-- ==== Sys2Proof/Laws/ReachClosing.lean ====
section
/-! SUPPORT. Closing, halting and jamming are chains of effects. -/

namespace Sys2Proof.Machine

theorem reach_zeroize (i : Fin 64) : Chains (zeroize i) := fun s => Same.reach (by constructor <;> rfl)

theorem reach_withMedia (s : State) (m : SpoolMedia) (h : m.defects = s.smc.defects) (k : m.sweepCount = s.smc.sweepCount) :
    Reach s { s with smc := m } :=
  Same.reach ⟨rfl, rfl, rfl, rfl, rfl, rfl, rfl, rfl, rfl, h, k, rfl, rfl, rfl, rfl, rfl, rfl, rfl, rfl⟩

theorem reach_withJobs (s : State) (jt : JobTable) : Reach s { s with jt := jt } := Same.reach (by constructor <;> rfl)

theorem reach_reviewTimer : Chains reviewTimer := by
  intro s
  unfold reviewTimer
  exact (Reach.rfl' s).branch (reach_withJobs s _)

theorem reach_closeImages (handle : Nat) : Chains (closeImages handle) := by
  intro s
  simp only [closeImages]
  have h : Reach s (if s.smc.filling.any (·.handle = handle) then { s with smc := { s.smc with filling := none } } else s) :=
    (reach_withMedia s _ (by rfl) (by rfl)).branch (Reach.rfl' s)
  refine h.trans ?_
  generalize (if s.smc.filling.any (·.handle = handle) then { s with smc := { s.smc with filling := none } } else s) = u
  split
  · split
    · split
      · exact reach_withMedia u _ (by rfl) (by rfl)
      · exact Reach.rfl' u
      · exact (reach_reviewTimer _).via <| (reach_retireBlock _ _ _).via <| reach_withMedia u _ (by rfl) (by rfl)
    · exact Reach.rfl' u
  · exact Reach.rfl' u

theorem reach_discardHeld (handle : Nat) : Chains (discardHeld handle) := by
  intro s
  unfold discardHeld
  split
  · exact (reach_reviewTimer _).via <| (reach_raiseNote _ _).via <| reach_withJobs s _
  · exact Reach.rfl' s

theorem reach_handToScrub (j : Job) : Chains (handToScrub j) := fun s => Same.reach (by constructor <;> rfl)

theorem reach_closeCore (outcome : JobOutcome) (handle : Nat) : Chains (closeCore outcome handle) := by
  intro s
  simp only [closeCore]
  split
  · split
    · exact (reach_withJobs _ _).via <| (reach_discardHeld _ _).via <| (reach_jobClosed _ _ _).via <| (reach_moveJob _ _).via <|
        (reach_withMedia _ _ (by rfl) (by rfl)).via <| (reach_leavePlace _ _).via <| (reach_handToScrub _ _).via <|
        (reach_closeImages _ _).via <| reach_zeroize _ s
    · exact Reach.rfl' s
  · exact Reach.rfl' s

theorem reach_closeByHalt (handle : Nat) : Chains fun s => closeByHalt s handle :=
  fun s => (reach_changeJob _ _ s).trans (reach_closeCore _ _ _)

theorem reach_releaseAll : Chains releaseAll := fun s => (reach_discardStaging _).via (Effect.emptied s).reach

theorem reach_stopSpool : Chains stopSpool := fun s => Same.reach (by constructor <;> rfl)

theorem reach_endSanitize (halted : Bool) : Chains (endSanitize halted) := by
  intro s
  unfold endSanitize
  split
  · exact (reach_emit _ (placeOk_of_none (by simp [noticeSubject])) _).via <| Same.reach (by constructor <;> rfl)
  · exact Reach.rfl' s

theorem reach_reportStartUp (halted : Bool) (ended : Option StartUp) : Chains (reportStartUp halted ended) := by
  intro s
  unfold reportStartUp
  split
  · exact reach_emit _ (placeOk_of_none (by simp [noticeSubject])) s
  · exact Reach.rfl' s

theorem reach_withCipher (s : State) (bc : BandCipher) : Reach s { s with bc := bc } := Same.reach (by constructor <;> rfl)

/-- The part state after a chain that begins in HALTED. -/
theorem Effect.halted_stays {s t : State} (h : Effect s t) (hs : s.fm.part = .halted) : t.fm.part = .halted := by
  cases h with
  | same h => rw [h.fm]; exact hs
  | jammed p h => obtain ⟨_, e, _⟩ := releaseSheets_spec s.spm.sheets (evaluatePermit { s with spm := p }); rw [e]; exact hs
  | emptied =>
    obtain ⟨_, e, _⟩ := releaseSheets_spec s.spm.sheets { s with spm := { s.spm with sheets := [] } }
    rw [e]
    exact hs
  | account | granted => simp only [updateAccount_fm]; exact hs
  | _ => first | exact hs | rfl

theorem Reach.halted_stays {s t : State} (h : Reach s t) : s.fm.part = .halted → t.fm.part = .halted :=
  fun hs => Reach.keeps (P := fun s => s.fm.part = .halted) (fun _ _ e h => e.halted_stays h) h hs

theorem reach_tellFinal (jobs : List Job) : Chains (tellFinal jobs) := Chains.foldl (fun j => reach_askJobState j) jobs

theorem reach_haltPart (cause : HaltCause) : Chains (haltPart cause) := by
  intro s
  simp only [haltPart]
  split
  · exact Reach.rfl' s
  · have h1 := reach_withCipher (evaluatePermit { s with startUp := none, fm := { s.fm with part := .halted, nextNumber := takeNumber s.fm % 65535 + 1 } })
      { s.bc with keys := Vector.replicate 64 none, serving := false }
    have h0 : (evaluatePermit { s with startUp := none, fm := { s.fm with part := .halted, nextNumber := takeNumber s.fm % 65535 + 1 } }).fm.part
        = .halted := rfl
    have h2 := (reach_reportStartUp true s.startUp _).via <| (reach_endSanitize true _).via <| (reach_stopSpool _).via <|
      (reach_clearBus _).via <| (reach_releaseAll _).via <|
      (reach_withJobs _ { tellFinal (cutShort s.jt) ((((allJobs s.jt).filter isLive).map (·.handle)).foldl closeByHalt
          { evaluatePermit { s with startUp := none, fm := { s.fm with part := .halted, nextNumber := takeNumber s.fm % 65535 + 1 } } with
            bc := { s.bc with keys := Vector.replicate 64 none, serving := false } }) |> fun u => noneInFlight u.jt with
          engine := {}, exporter := {}, exportPhase := .idle, held := none, stallTimer := none }).via <|
      (reach_tellFinal (cutShort s.jt) _).via <| (Chains.foldl (fun h => reach_closeByHalt h) (((allJobs s.jt).filter isLive).map (·.handle)) _).via h1
    exact (reach_askPart _).via <| (Effect.haltRecord _ _ (h2.halted_stays h0)).reach.via <| h2.via (Effect.halted s).reach

end Sys2Proof.Machine
end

> **What you should do**
Write out, without alteration, the line that contains "isLive).map (·.handle)).foldl closeByHalt" and all subsequent lines down to the end of the data above.

> **Solution**
      (reach_withJobs _ { tellFinal (cutShort s.jt) ((((allJobs s.jt).filter isLive).map (·.handle)).foldl closeByHalt
          { evaluatePermit { s with startUp := none, fm := { s.fm with part := .halted, nextNumber := takeNumber s.fm % 65535 + 1 } } with
            bc := { s.bc with keys := Vector.replicate 64 none, serving := false } }) |> fun u => noneInFlight u.jt with
          engine := {}, exporter := {}, exportPhase := .idle, held := none, stallTimer := none }).via <|
      (reach_tellFinal (cutShort s.jt) _).via <| (Chains.foldl (fun h => reach_closeByHalt h) (((allJobs s.jt).filter isLive).map (·.handle)) _).via h1
    exact (reach_askPart _).via <| (Effect.haltRecord _ _ (h2.halted_stays h0)).reach.via <| h2.via (Effect.halted s).reach

end Sys2Proof.Machine
end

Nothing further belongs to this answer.